Over three quarters of closed-book insurer Phoenix’s with-profit policies will receive an annual bonus this year as a result of improved investment performance, the firm says.
This represents a significant increase on 2013, when 62 per cent of policies received an annual bonus. In 2012 this figure was just 39 per cent.
Phoenix says final, rather than annual, bonuses remain the priority but that a “steady” year of investment returns has given “more headroom” over guarantees, allowing it to increase annual bonuses.
Phoenix Life with-profts actuary Andrew Burke says: “Seven or 10 years ago bonus rates would have been nil across the board but now the majority of customers are getting an annual bonus. ”
In addition, the insurer says policyholders in eight out of its 13 with-profits funds will benefit from ‘estate distribution’ where assets built up above what is needed to pay benefits are handed out to customers.
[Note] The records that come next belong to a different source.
-- ==== Sys2Proof/Syntax.lean ====
section
/-! DEFINITION. The commands the block takes: one constructor per row of spec/opcode_table.json, with the row's
operands, and the types of those operands. -/
namespace Sys2Proof

/-- A general register number, w0 to w31 (R127). -/
abbrev Reg := BitVec 5

/-- The master identities of Table 1.6 (R30). -/
inductive Master where
  | cluster | ce | mover | host | mgmt | ring | debug | lamp | snufLog
  deriving DecidableEq, Repr

/-- The identity number a transfer carries (Table 1.6). -/
def Master.id : Master → Nat
  | .cluster => 0 | .ce => 1 | .mover => 2 | .host => 3 | .mgmt => 4 | .ring => 5 | .debug => 6 | .lamp => 7
  | .snufLog => 8

/-- The width of an access to a register or to memory. -/
inductive Size where
  | byte | half | word
  deriving DecidableEq, Repr

/-- The bytes of an access. -/
def Size.bytes : Size → Nat
  | .byte => 1 | .half => 2 | .word => 4

/-- The lockstep domain whose admission gate takes an input (R26): the cluster (CCLK) or the Channel Engine (ECLK). -/
inductive AdmGate where
  | cluster | ce
  deriving DecidableEq, Repr

/-- The sending side of a crossing of Table 1.3, or the unit status of Table 10.9 row 9; `sramWrite` is an SRAM write by another master, seen by the cluster
through the interconnect crossing (R112). -/
inductive AdmSource where
  | port (p : BitVec 4)
  | host | mgmt | ring
  | slice (n : BitVec 7)
  | adc (c : BitVec 1)
  | ceToBus | busToCe | units | wickTick | faultCollector | snuffNotice | tck
  | sramWrite (addr : Word)
  deriving DecidableEq, Repr

/-- A target of R32 at which masters contend. -/
inductive Target where
  | flash (bank : BitVec 1)
  | sram (bank : BitVec 2)
  | scratchpad
  deriving DecidableEq, Repr

/-- What a copy-bus window (Table 3.10) did that depends on the moment: the CCLK of phases 1 and 2, and whether a beat
differed between the two majority copies (R89). -/
structure CopyBusRun where
  quiesce : BitVec 5
  drain : BitVec 9
  divided : Bool
  deriving DecidableEq, Repr

/-- What a copy does in one CCLK cycle, as its check vector shows it (R81, Tables 3.3 and 3.4): a request; a request by which
SYNC or MBAR waits; a result written to a register (32 and 33: an accumulator); the commit of the oldest store-buffer entry,
standing at a number; a direct-lane issue; an entry of a vector, with the address of the access that caused it (R186); a
microword of the routine in progress; a micro-trap; a stall; instructions retired. -/
inductive CycleEvent where
  | request (write fetch unbuf : Bool) (burst : BitVec 2) (addr data : Word) (be : BitVec 4)
  | barrier
  | result (dest : BitVec 6) (v : BitVec 64)
  | commit (entry : BitVec 3)
  | chissue (w : Word) (tag : BitVec 10)
  | entry (n : BitVec 8) (addr : Option Word)
  | micro
  | microTrap
  | stall
  | retired (n : BitVec 2)
  deriving DecidableEq, Repr

/-- A cycle of one copy: what it does, and the bits by which the vector it presents differs from that (an error of the copy). -/
structure CopyCycle where
  events : List CycleEvent
  differs : BitVec 256
  deriving DecidableEq, Repr

/-- What an engine copy does in one ECLK cycle (Table 3.8): an interconnect access, of the data mover or not; a tag completed; a
queue pointer updated; a port command; a ledger write. -/
inductive EngineEvent where
  | bus (mover write : Bool) (addr data : Word) (be : BitVec 4)
  | completion (tag : BitVec 10)
  | queue (q : BitVec 8)
  | portCommand (port : BitVec 4) (code : BitVec 3)
  | ledger (i : BitVec 11)
  deriving DecidableEq, Repr

/-- The bits that a test lane's checker receives from outside, the first first (R345). -/
structure LaneBits where
  lane : BitVec 5
  bits : List Bool
  deriving DecidableEq, Repr

/-- A cycle of one engine copy: what it does, the sequencer address, and the bits by which its vector differs from that. -/
structure EngineCycle where
  events : List EngineEvent
  seqpc : BitVec 12
  differs : BitVec 128
  deriving DecidableEq, Repr

/-- One Lantern self-test (R92 to R94): which Lantern; the vectors aligned in the cycle tested, of the copies or of the engines;
whether the real comparator reported a difference in the 3 cycles before; and a defect of the shadow comparator: the bits by
which its report departs from the difference it was given, and the copy that it names in place of the minority. -/
structure LanternTest where
  engine : Bool
  a : CopyCycle
  b : CopyCycle
  c : CopyCycle
  p : EngineCycle
  q : EngineCycle
  near : Bool
  defect : BitVec 256
  names : Option (BitVec 2)
  deriving DecidableEq, Repr

/-- The micro-trap causes of Table 6.9; the wait of a full set of stations comes with the command. -/
inductive MicroCause where
  | eccCorrection | lineMiss | stationsFull | pendingCheck
  deriving DecidableEq, Repr

/-- What happens to a port's transaction at the bus (R326, R328, R329): it starts and goes on; it runs to its end with the
bytes that the partner sent, a PEC last where one is due; the partner NACKs its address or a data byte; it NACKs the PEC
that the port sent; or a remote device uses a part of the standard that the personality does not support (R16, R321). -/
inductive XferOutcome where
  | begins
  | done (data : List Byte)
  | nack
  | pecNack
  | unsupported
  deriving DecidableEq, Repr

/-- A device that answers in DAA (R339): one that acknowledges SETDASA at its static address, or one that responds to
ENTDAA with its provisional ID, BCR and DCR. -/
inductive DaaDevice where
  | static (addr : BitVec 7)
  | dynamic (pid : BitVec 48) (bcr dcr : Byte)
  deriving DecidableEq, Repr

/-- A Ring frame (Table 13.2) without its TYPE, LEN, CRC and fill: LEN is the length of the payload. -/
structure RingFrame where
  bc : Bool
  more : Bool
  dst : BitVec 6
  src : BitVec 6
  seq : BitVec 16
  arg : BitVec 16
  addr : Word
  payload : List Byte
  deriving DecidableEq, Repr

/-- What a member receives that is not a good frame (R353, R354): the bytes between /S/ and the end of a frame, with whether it
holds a code-group error and whether /T/ ends it; the bytes of one closed by /V/; or an /X/ or, with `yield`, a /Y/ whose data
code group is invalid. -/
inductive BadFrame where
  | frame (raw : List Byte) (groups ended : Bool)
  | stomped (raw : List Byte)
  | orderedSet (yield : Bool)
  deriving DecidableEq, Repr

/-- What a boundary scan takes from outside: the levels at the pins as its capture finds them, by the cells of the register, and
the register as shifted in and updated (R515). -/
structure ScanIn where
  pins : BitVec 447
  scan : BitVec 447
  deriving DecidableEq, Repr

/-- A memory that fails the memory BIST (Table 17.4), with the failing address that DETAIL shows. -/
inductive BistFail where
  | scratchpad | hostBuffer
  | sram (addr : Word)
  | ledger (addr : Word)
  | partner (addr : Word)
  deriving DecidableEq, Repr

/-- A rise of TRIM_IN: the raw XTAL32 edges and the µs since the rise before it (R437). -/
structure TrimRise where
  edges : BitVec 32
  micros : BitVec 32
  deriving DecidableEq, Repr

/-- A word streamed to the patch engine, and whether the flash verifies the line that the word lets it program (R482). -/
structure PatchWord where
  word : Word
  ok : Bool
  deriving DecidableEq, Repr

/-- What an exit shows: the wake source, as PM_WAKESRC numbers it, and at the exit from EMBER whether PLLA and PLLB lock and what
each copy's signature of the full scan differs by (R422). -/
structure WakeRun where
  src : BitVec 4
  pllA : Bool
  pllB : Bool
  sigA : Word
  sigB : Word
  sigC : Word
  deriving DecidableEq, Repr

/-- What the silicon shows in the course of a start (spec/17): the ROM check (R463), the checks of the SRAM and scratchpad
clears (R255), the OTP bits whose three copies disagree (R471), the copies whose self-test signature is right, bit 0 A (R467),
the Lantern BIST (R468), the memories that fail the memory BIST (R469), the locks of PLLA and PLLB (R426), the straps as sampled
in C1 (R494), and the AOCLK cycles that the start takes. -/
structure StartRun where
  romOk : Bool
  sramOk : Bool
  spOk : Bool
  corr : BitVec 8
  copies : BitVec 3
  lntC : Bool
  lntE : Bool
  bist : List BistFail
  pllA : Bool
  pllB : Bool
  straps : BitVec 4
  cycles : Word
  deriving DecidableEq, Repr

/-- The timed injections of Table 2.6: received heartbeats or the link suppressed for 40 µs, a supply or temperature
threshold moved for 10 µs, a readback mismatch forced on one output for 32 AOCLK. -/
inductive TimedInj where
  | heartbeats | supply
  | mismatch (out : BitVec 5)
  deriving DecidableEq, Repr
Market value reductions have been scrapped for “almost all” funds, says Burke: “MVRs are virtually nil apart from the National Provident Life fund – that is largely the only one left.
“The product was sold with very generous guarantees but the premiums that we’ve received and invested have not been enough to growth the fund at the right rate.”
MVRs on the National Provident Life fund for 10 year policies are -27.3 per cent, 15 year policies are -41.5 per cent and 20 year policies are -30.3 per cent.
Phoenix Life chief executive Andy Moss says: “The ability to distribute inherited estate is a key differentiator between open and closed funds.
“We are pleased to have again increased the levels of estate distribution at the start of 2015 in most of our funds, which boosts the payouts we make to our policyholder. It is also pleasing to see increased amounts of annual bonus being added to many of our policies.”